• [Dataset excerpts]
-- ==== Sys2Proof/Certificates/Slice0/Obligations.lean ====
section
/-! DEFINITION. The statements for the provers. Each docstring names the rules of the spec the statement
formalises. `s.advanced` is the state in which an instruction executes (the PC is cur + 1), `x.completed`
is `x` with STATUS = READY (the step returned Continue), and `s.faultedAs code info x` is `x` with the
fatal fault `code` taken for the instruction at the PC of `s`. -/

open Sys2Proof Sys2Proof.Machine

/-! Encoding (30_encoding.md). -/

/-- R95, R96: decoding the packed record of any instruction, with every operand at every value, gives the
instruction back. -/
def Obligations.DecodeInvertsEncode : Prop := ∀ i : Instr, decode (encode i) = .ok i

/-- R95, R102: a record that decodes is the packed record of the instruction it decodes to, so each word
has one meaning and no field is dropped. -/
def Obligations.EncodeInvertsDecode : Prop :=
  ∀ (w : PackedWord) (i : Instr), decode w = .ok i → encode i = w

/-- R95, R104, 95_test_vectors.md V3: a few words written out from the layout decode to the instructions
they stand for. -/
def Obligations.SampleWordsDecode : Prop :=
  decode 0x0000000000000005000000020106 = .ok (.imm ⟨.reg, 2⟩ ⟨.imm, 5⟩) ∧
  decode 0x0000000200000002000000021500 = .ok (.add ⟨.reg, 2⟩ ⟨.reg, 2⟩ ⟨.reg, 2⟩) ∧
  decode 0x0000000000000000000000010120 = .ok (.psh ⟨.reg, 1⟩) ∧
  decode 0x0000000000000007000000020143 = .ok (.inPort ⟨.reg, 2⟩ ⟨.imm, 7⟩) ∧
  decode 0x000000050000FFFF000000021137 = .ok (.llod ⟨.reg, 2⟩ ⟨.imm, 0xFFFF⟩ ⟨.reg, 5⟩) ∧
  decode 0x0000000400000002000000020415 = .ok (.brl ⟨.imm, 2⟩ ⟨.reg, 2⟩ ⟨.imm, 4⟩) ∧
  decode 0x0000000000000000000000000024 = .ok .hlt

/-- R102: an unassigned opcode, a non-zero RSV and a non-zero field of an unused slot are each rejected by
their own name. -/
def Obligations.ReservedEncodingsRejected : Prop :=
  ∀ w : PackedWord,
    (0x45 ≤ fieldOpc w → decode w = .error .unknownOpcode) ∧
    (fieldOpc w < 0x45 → fieldRsv w ≠ 0 → decode w = .error .reservedBits) ∧
    (fieldOpc w < 0x45 → fieldRsv w = 0 →
      (∃ n j, operandCount (fieldOpc w) = some n ∧ n ≤ j ∧ j < 3 ∧ operandAt w j ≠ ⟨.imm, 0⟩) →
      decode w = .error .unusedSlot)

/-- R354, R97, R98, R101, R102: a packed record passes the load check exactly when its opcode is unknown, or
it decodes and no operand is an Imm value above M or a Reg value that is no register index. A record in the
abstract form passes exactly when its opcode is unknown, or it carries n kinds and n values and no pair of
them violates the same two limits. -/
def Obligations.LoadChecksRecords : Prop :=
  ∀ (m nreg : Nat),
    (∀ (w : PackedWord) (i : Instr), decode w = .ok i →
      (codeItemOk m nreg (.packed w) = false ↔
        ∃ o ∈ i.operands, (o.kind = .imm ∧ m < o.value.toNat) ∨
          (o.kind = .reg ∧ nreg ≤ o.value.toNat))) ∧
    (∀ (w : PackedWord) (e : DecodeError), decode w = .error e →
      (codeItemOk m nreg (.packed w) = true ↔ e = .unknownOpcode)) ∧
    (∀ (opc : BitVec 8) (ks : List (BitVec 2)) (vs : List Nat), operandCount opc.toNat = none →
      codeItemOk m nreg (.fields opc ks vs) = true) ∧
    (∀ (opc : BitVec 8) (ks : List (BitVec 2)) (vs : List Nat) (n : Nat),
      operandCount opc.toNat = some n →
      (codeItemOk m nreg (.fields opc ks vs) = true ↔
        ks.length = n ∧ vs.length = n ∧
          ∀ kv ∈ ks.zip vs, (kv.1 = 0 → kv.2 ≤ m) ∧ (kv.1 = 1 → kv.2 < nreg)))

/-! Width arithmetic (00_scope.md R6, R7, R10). -/

/-- R10: `trunc_W(v)` is v mod 2^W for every integer v, and `signed_W` reads a W-bit word as two's
complement: it lies in [−SIGN, SMAX] and is congruent to the word mod 2^W. -/
def Obligations.WordReadings : Prop :=
  (∀ (w : Width) (v : Int), ((trunc w v).toNat : Int) = v % 2 ^ w.bits) ∧
  (∀ (c : Cfg) (v : Word), c.Coherent → v.toNat < 2 ^ c.w.bits →
    -(c.sign.toNat : Int) ≤ signed c v ∧ signed c v ≤ c.smax.toNat ∧ trunc c.w (signed c v) = v)

/-- R195 to R198: M − v is the complement of a word within W bits: bit by bit below W, and no bit at or
above W is set. -/
def Obligations.ComplementStaysWithinWidth : Prop :=
  ∀ (c : Cfg) (v : Word), c.Coherent → v.toNat < 2 ^ c.w.bits →
    ∀ i, (trunc c.w ((c.m.toNat : Int) - v.toNat)).getLsbD i = (decide (i < c.w.bits) && !v.getLsbD i)

/-! The step (40_execution_cycle.md). -/

/-- R131: the step over a fetched record that decodes is the execution of the instruction, which itself
advances the PC. -/
def Obligations.StepRunsDecodedInstruction : Prop :=
  ∀ (s : State) (w : PackedWord) (i : Instr), s.hasReserved →
    (s.status = .ready ∨ s.status = .halted) → s.pc.toNat < s.cfg.plen →
    s.prog.code[s.pc.toNat]? = some w → decode w = .ok i → step s = exec i s

/-- R121, R362, R363: outside READY and HALTED `step` and `run` are refused; in READY and HALTED, on a
machine that meets the invariant, they are not. finish_pending_input changes nothing except in
AWAITING_INPUT, where it ends the wait. -/
def Obligations.CallsRefusedOrIgnored : Prop :=
  (∀ (s : State) (burst k : Nat), s.status ≠ .ready → s.status ≠ .halted →
    step s = .refused (.callRefused s.status) ∧ hostRun burst k s = .refused (.callRefused s.status)) ∧
  (∀ (s : State) (burst k : Nat) (r : Refusal), s.Inv → (s.status = .ready ∨ s.status = .halted) →
    step s ≠ .refused r ∧ hostRun burst k s ≠ .refused r) ∧
  (∀ (s : State) (v : Nat), s.Inv →
    (s.status ≠ .awaitingInput → finishPendingInput v s = .next s) ∧
    (s.status = .awaitingInput → ∃ t, finishPendingInput v s = .next t ∧
      (t.status = .ready ∨ t.status = .faulted)))

/-- R123: past the end of the program, or on HLT, the step advances the PC, sets STATUS = HALTED and does
nothing else. -/
def Obligations.HaltingStepChangesPcAndStatusOnly : Prop :=
  ∀ s : State, s.hasReserved → (s.status = .ready ∨ s.status = .halted) →
    (s.cfg.plen ≤ s.pc.toNat ∨
      (s.pc.toNat < s.cfg.plen ∧ s.prog.code[s.pc.toNat]? = some (encode .hlt))) →
    step s = .next (s.advanced.withStatus .halted)

/-- R101, R124: executing an unknown opcode raises UNKNOWN_OPCODE, the PC having been advanced, whatever
the other bits of the record. -/
def Obligations.UnknownOpcodeFaults : Prop :=
  ∀ (s : State) (w : PackedWord), s.hasReserved → (s.status = .ready ∨ s.status = .halted) →
    s.pc.toNat < s.cfg.plen → s.prog.code[s.pc.toNat]? = some w → 0x45 ≤ fieldOpc w →
    step s = .next (s.faultedAs .unknownOpcode 0 s.advanced)

/-- R120, R121: on a machine that meets the invariant, a step in READY or HALTED always answers a next
state, in one of the four outcomes. -/
def Obligations.StepAlwaysProceeds : Prop :=
  ∀ s : State, s.Inv → (s.status = .ready ∨ s.status = .halted) →
    ∃ t, step s = .next t ∧
      (t.status = .ready ∨ t.status = .halted ∨ t.status = .awaitingInput ∨ t.status = .faulted)

/-- R134, R135, R138: a `run` ends in the state after k complete bursts when its deadline elapses, and
otherwise at the first step that did not return Continue; on a machine that meets the invariant it always
ends. The run of the program is over exactly when that last step returned Halted, with the same final state
whether the host called `run` once or `step` n times. Calls after the end do not change it; while an input is
awaited no step or run ends it, and after a fatal fault no call of the run does. -/
def Obligations.RunIsRepeatedSteps : Prop :=
  (∀ (s : State) (burst k : Nat), s.Inv → (s.status = .ready ∨ s.status = .halted) → 1 ≤ burst → 1 ≤ k →
    ∃ n t, 1 ≤ n ∧ n ≤ burst * k ∧ hostRun burst k s = .next t ∧
      Sys2Proof.core.run n s = .next t ∧ (t.status = .ready → n = burst * k) ∧
      (∀ m, 1 ≤ m → m < n → ∃ u, Sys2Proof.core.run m s = .next u ∧ u.status = .ready) ∧
      endOfRun burst [.run k] s = (if t.status = .halted then some t.finalState else none) ∧
      endOfRun burst (List.replicate n .step) s =
        (if t.status = .halted then some t.finalState else none)) ∧
  (∀ (s : State) (burst : Nat) (calls more : List HostCall) (f : FinalState),
    endOfRun burst calls s = some f → endOfRun burst (calls ++ more) s = some f) ∧
  (∀ (s : State) (burst : Nat) (calls : List HostCall), s.status = .awaitingInput →
    (∀ c ∈ calls, c.executes = true) → endOfRun burst calls s = none) ∧
  (∀ (s : State) (burst : Nat) (calls : List HostCall), s.Inv → s.status = .faulted →
    endOfRun burst calls s = none)

/-! Data movement (41_data_movement.md). -/

/-- R160, R161: IMM and MOV copy their source into the destination, an Imm destination discarding it. -/
def Obligations.MoveResults : Prop :=
  ComputesUnary .imm (fun _ b => b.toNat) ∧ ComputesUnary .mov (fun _ b => b.toNat)

/-- R162, R241: NOP advances the PC and changes nothing else, and HLT halts with the PC advanced and
nothing else changed but STATUS. -/
def Obligations.NopAndHltResults : Prop :=
  ∀ s : State, s.hasReserved →
    exec .nop s = .next s.advanced.completed ∧ exec .hlt s = .next (s.advanced.withStatus .halted)

/-- R163, R166, R65, R67: LOD and LLOD load the word at the unwrapped address into the destination. -/
def Obligations.LoadResults : Prop :=
  (∀ (s : State) (a b : Operand), s.hasReserved → s.canUse a → s.canUse b →
    (s.advanced.value b).toNat < s.msize →
    exec (.lod a b) s =
      .next (s.advanced.assigned a (s.wordAt (s.advanced.value b).toNat).toNat).completed) ∧
  (∀ (s : State) (a b c : Operand), s.hasReserved → s.canUse a → s.canUse b → s.canUse c →
    (s.advanced.value c).toNat + (s.advanced.value b).toNat < s.msize →
    exec (.llod a b c) s =
      .next (s.advanced.assigned a
        (s.wordAt ((s.advanced.value c).toNat + (s.advanced.value b).toNat)).toNat).completed)

/-- R164, R165, R167, R66, R67: STR, LSTR and CPY store one word at the unwrapped address. -/
def Obligations.StoreResults : Prop :=
  (∀ (s : State) (a b : Operand), s.hasReserved → s.canUse a → s.canUse b →
    (s.advanced.value a).toNat < s.msize →
    exec (.str a b) s =
      .next (s.advanced.stored (s.advanced.value a).toNat (s.advanced.value b)).completed) ∧
  (∀ (s : State) (a b c : Operand), s.hasReserved → s.canUse a → s.canUse b → s.canUse c →
    (s.advanced.value a).toNat + (s.advanced.value b).toNat < s.msize →
    exec (.lstr a b c) s =
      .next (s.advanced.stored ((s.advanced.value a).toNat + (s.advanced.value b).toNat)
        (s.advanced.value c)).completed) ∧
  (∀ (s : State) (a b : Operand), s.hasReserved → s.canUse a → s.canUse b →
    (s.advanced.value b).toNat < s.msize → (s.advanced.value a).toNat < s.msize →
    exec (.cpy a b) s =
      .next (s.advanced.stored (s.advanced.value a).toNat
        (s.wordAt (s.advanced.value b).toNat)).completed)

/-- R65, R163, R165, R166, R325: a read at or past MSIZE raises LOAD_OUT_OF_BOUNDS at the unwrapped address
with nothing but the PC changed; CPY checks its source address first. -/
def Obligations.LoadsOutOfBoundsFault : Prop :=
  ∀ (s : State) (a b c : Operand), s.hasReserved → s.canUse b →
    (s.msize ≤ (s.advanced.value b).toNat →
      exec (.lod a b) s =
        .next (s.faultedAs .loadOutOfBounds (s.advanced.value b).toNat s.advanced) ∧
      exec (.cpy a b) s =
        .next (s.faultedAs .loadOutOfBounds (s.advanced.value b).toNat s.advanced)) ∧
    (s.canUse c → s.msize ≤ (s.advanced.value c).toNat + (s.advanced.value b).toNat →
      exec (.llod a b c) s =
        .next (s.faultedAs .loadOutOfBounds
          ((s.advanced.value c).toNat + (s.advanced.value b).toNat) s.advanced))

/-- R66, R164, R165, R167: a store at or past MSIZE raises STORE_OUT_OF_BOUNDS at the unwrapped address;
memory is unchanged. -/
def Obligations.StoresOutOfBoundsFault : Prop :=
  ∀ (s : State) (a b c : Operand), s.hasReserved → s.canUse a → s.canUse b →
    (s.msize ≤ (s.advanced.value a).toNat →
      exec (.str a b) s =
        .next (s.faultedAs .storeOutOfBounds (s.advanced.value a).toNat s.advanced) ∧
      ((s.advanced.value b).toNat < s.msize →
        exec (.cpy a b) s =
          .next (s.faultedAs .storeOutOfBounds (s.advanced.value a).toNat s.advanced))) ∧
    (s.canUse c → s.msize ≤ (s.advanced.value a).toNat + (s.advanced.value b).toNat →
      exec (.lstr a b c) s =
        .next (s.faultedAs .storeOutOfBounds
          ((s.advanced.value a).toNat + (s.advanced.value b).toNat) s.advanced))

/-! The ALU (42_alu.md). -/

/-- R182 to R187, R191: the result of each arithmetic instruction that cannot fault, before trunc_W. -/
def Obligations.ArithmeticResults : Prop :=
  ComputesBinary .add (fun _ b c => (b.toNat : Int) + c.toNat) ∧
  ComputesBinary .sub (fun _ b c => (b.toNat : Int) - c.toNat) ∧
  ComputesUnary .inc (fun _ b => (b.toNat : Int) + 1) ∧
  ComputesUnary .dec (fun _ b => (b.toNat : Int) - 1) ∧
  ComputesUnary .neg (fun _ b => 0 - (b.toNat : Int)) ∧
  ComputesBinary .mlt (fun _ b c => (b.toNat : Int) * c.toNat) ∧
  ComputesUnary .abs (fun cfg b => |signed cfg b|)

/-- R188, R189, R190: quotient and remainder for a divisor other than 0, and DIV_BY_ZERO for 0, which
writes nothing. The signed quotient is rounded toward zero. -/
def Obligations.DivisionResults : Prop :=
  Divides .div (fun _ b c => (b.toNat : Int) / c.toNat) ∧
  Divides .mod (fun _ b c => (b.toNat : Int) - c.toNat * ((b.toNat : Int) / c.toNat)) ∧
  Divides .sdiv (fun cfg b c => Int.tdiv (signed cfg b) (signed cfg c))

/-- R192 to R198: the result of each bitwise instruction. -/
def Obligations.BitwiseResults : Prop :=
  ComputesBinary .and (fun _ b c => (b &&& c).toNat) ∧
  ComputesBinary .or (fun _ b c => (b ||| c).toNat) ∧
  ComputesBinary .xor (fun _ b c => (b ^^^ c).toNat) ∧
  ComputesBinary .nor (fun cfg b c => (cfg.m.toNat : Int) - (b ||| c).toNat) ∧
  ComputesBinary .nand (fun cfg b c => (cfg.m.toNat : Int) - (b &&& c).toNat) ∧
  ComputesBinary .xnor (fun cfg b c => (cfg.m.toNat : Int) - (b ^^^ c).toNat) ∧
  ComputesUnary .not (fun cfg b => (cfg.m.toNat : Int) - b.toNat)

/-- R199 to R204: the result of each shift instruction as the mathematical formula, at every shift count,
W or more included. `/` is floor division here (the divisor is positive). -/
def Obligations.ShiftResults : Prop :=
  ComputesUnary .lsh (fun _ b => (b.toNat : Int) * 2) ∧
  ComputesUnary .rsh (fun _ b => (b.toNat : Int) / 2) ∧
  ComputesBinaryOnWords .bsl (fun _ b c => (b.toNat : Int) * 2 ^ c.toNat) ∧
  ComputesBinaryOnWords .bsr (fun _ b c => (b.toNat : Int) / 2 ^ c.toNat) ∧
  ComputesUnary .srs (fun cfg b => signed cfg b / 2) ∧
  ComputesBinaryOnWords .bss (fun cfg b c => signed cfg b / 2 ^ c.toNat)

/-- R201, R202, R204: a shift count of W or more gives 0 for BSL and BSR, and the sign fill (M or 0) for
BSS. -/
def Obligations.LongShiftsFill : Prop :=
  ∀ (s : State) (a b c : Operand), s.hasReserved → s.canUse a → s.canUse b → s.canUse c →
    s.cfg.Coherent → (s.advanced.value b).toNat < 2 ^ s.cfg.w.bits →
    s.cfg.w.bits ≤ (s.advanced.value c).toNat →
    exec (.bsl a b c) s = .next (s.advanced.assigned a 0).completed ∧
    exec (.bsr a b c) s = .next (s.advanced.assigned a 0).completed ∧
    exec (.bss a b c) s =
      .next (s.advanced.assigned a
        (if s.cfg.sign.toNat ≤ (s.advanced.value b).toNat then (s.cfg.m.toNat : Int) else 0)).completed
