-- ==== Sys2Proof/Tests/Slice0.lean ====
section
/-! SUPPORT. Tests of one step or one host call each, with their expected results taken from
95_test_vectors.md or from the rule named, and for every obligation with hypotheses a witness: a concrete
state and operands that meet them. -/

namespace Sys2Proof.Tests

open Sys2Proof.Machine

/-! Helpers. -/

/-- The next state of an outcome, if it is one. -/
def after : Outcome → Option State
  | .next t => some t
  | .fault _ => none
  | .refused _ => none

/-- The refusal of an outcome, if it is one. -/
def refusalOf : Outcome → Option Refusal
  | .next _ => none
  | .fault _ => none
  | .refused r => some r

def regAfter (n : Nat) (o : Outcome) : Option Word := (after o).map fun t => t.regAt n
def wordAfter (a : Nat) (o : Outcome) : Option Word := (after o).map fun t => t.wordAt a
def statusAfter (o : Outcome) : Option Status := (after o).map fun t => t.status
def faultAfter (o : Outcome) : Option (FaultCode × Nat × FaultAccess × Word) :=
  (after o).map fun t => (t.fault.code, t.fault.addr, t.fault.access, t.fault.pc)

def reg (n : Word) : Operand := ⟨.reg, n⟩
def lit (v : Word) : Operand := ⟨.imm, v⟩
def bad2 : Operand := ⟨.unknown2, 0⟩
def bad3 : Operand := ⟨.unknown3, 1⟩
def pcR : Operand := reg 0
def spR : Operand := reg 1
def r0 : Operand := reg 2
def r1 : Operand := reg 3
def r2 : Operand := reg 4

/-- W = 8, 5 registers, MSIZE = 32, HSB = 24, PLEN = 20, as the rows of V5, V8 and V9 take them. -/
def cfg8 : Cfg :=
  { w := .w8, m := 255, sign := 128, smax := 127, nreg := 5, slen := 0, heap := 24, stack := 8
    msize := 32, hsb := 24, plen := 20 }

/-- An 8-bit machine at index 10 with a given SP. -/
def m8at (sp a b c : Word) (mem : Memory) : State :=
  { State.reset with cfg := cfg8, status := .ready, regs := [10, sp, a, b, c], mem := mem }

/-- An 8-bit machine at index 10 with an empty stack. -/
def m8 (a b c : Word) : State := m8at 32 a b c []

def alu1 (mk : Operand → Operand → Instr) (b : Word) : Option Word :=
  regAfter 2 (exec (mk r0 r1) (m8 7 b 0))
def alu2 (mk : Operand → Operand → Operand → Instr) (b c : Word) : Option Word :=
  regAfter 2 (exec (mk r0 r1 r2) (m8 7 b c))
def br1 (mk : Operand → Operand → Instr) (b : Word) : Option Word :=
  regAfter 0 (exec (mk (lit 3) r1) (m8 0 b 0))
def br2 (mk : Operand → Operand → Operand → Instr) (b c : Word) : Option Word :=
  regAfter 0 (exec (mk (lit 3) r1 r2) (m8 0 b c))

/-! WellFormed: each check refuses an ill-formed term (R97, R98, R354). -/

theorem test_wellFormed_imm_limit :
    Instr.wellFormed 255 4 (.imm (reg 3) (lit 255)) = true ∧
    Instr.wellFormed 255 4 (.imm (reg 3) (lit 256)) = false := by decide

theorem test_wellFormed_reg_limit :
    Instr.wellFormed 255 4 (.mov (reg 2) (reg 3)) = true ∧
    Instr.wellFormed 255 4 (.mov (reg 2) (reg 4)) = false := by decide

theorem test_wellFormed_third_operand :
    Instr.wellFormed 255 4 (.add (reg 2) (reg 2) (lit 256)) = false := by decide

theorem test_wellFormed_badKind_loads :
    Instr.wellFormed 255 4 (.add (reg 2) ⟨.unknown2, 999⟩ ⟨.unknown3, 999⟩) = true := by decide
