-- ==== Sys2Proof/Machine/Primitive.lean ====
section
/-! DEFINITION. The combinational primitives: the ARX round primitive A and A_INV (40_arx_primitive.md) and the linear
mixing layer L and L_INV (41_linear_layer.md). -/

namespace Sys2Proof.Machine

/-- `A(left, right)`, the source's four steps in order (40_arx_primitive.md R111). -/
def arx (left right : Half) : Half × Half :=
  let l1 := rotl16 left 9
  let l2 := add16 l1 right
  let r1 := rotl16 right 2
  let r2 := r1 ^^^ l2
  (l2, r2)

/-- `A_INV(left, right)`, the source's four steps in order (40_arx_primitive.md R112). -/
def arxInv (left right : Half) : Half × Half :=
  let r1 := right ^^^ left
  let r2 := rotl16 r1 14
  let l1 := sub16 left r2
  let l2 := rotl16 l1 7
  (l2, r2)

/-- `L` on the eight half-words of a block (41_linear_layer.md R131): mix, then the four swaps. -/
def linear (b : Block) : Block :=
  let t := rotl16 (b.half 0 ^^^ b.half 1 ^^^ b.half 2 ^^^ b.half 3) 8
  let m4 := b.half 4 ^^^ b.half 2 ^^^ t
  let m5 := b.half 5 ^^^ b.half 1 ^^^ t
  let m6 := b.half 6 ^^^ b.half 0 ^^^ t
  let m7 := b.half 7 ^^^ b.half 3 ^^^ t
  Block.ofHalves m4 m5 m6 m7 (b.half 0) (b.half 1) (b.half 2) (b.half 3)

/-- `L_INV` on the eight half-words of a block (41_linear_layer.md R132): the four swaps, then mix. -/
def linearInv (b : Block) : Block :=
  let c := Block.ofHalves (b.half 4) (b.half 5) (b.half 6) (b.half 7) (b.half 0) (b.half 1) (b.half 2) (b.half 3)
  let t := rotl16 (c.half 0 ^^^ c.half 1 ^^^ c.half 2 ^^^ c.half 3) 8
  Block.ofHalves (c.half 0) (c.half 1) (c.half 2) (c.half 3)
    (c.half 4 ^^^ c.half 2 ^^^ t) (c.half 5 ^^^ c.half 1 ^^^ t)
    (c.half 6 ^^^ c.half 0 ^^^ t) (c.half 7 ^^^ c.half 3 ^^^ t)

end Sys2Proof.Machine
end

• [The task] Given the records above, return exactly the lines starting at the line containing "def refusalOf : Outcome → Option Refusal" and ending at the line containing "def statusAfter (o", including both.

• [Written response]
def refusalOf : Outcome → Option Refusal
  | .next _ => none
  | .fault _ => none
  | .refused r => some r

def regAfter (n : Nat) (o : Outcome) : Option Word := (after o).map fun t => t.regAt n
def wordAfter (a : Nat) (o : Outcome) : Option Word := (after o).map fun t => t.wordAt a
def statusAfter (o : Outcome) : Option Status := (after o).map fun t => t.status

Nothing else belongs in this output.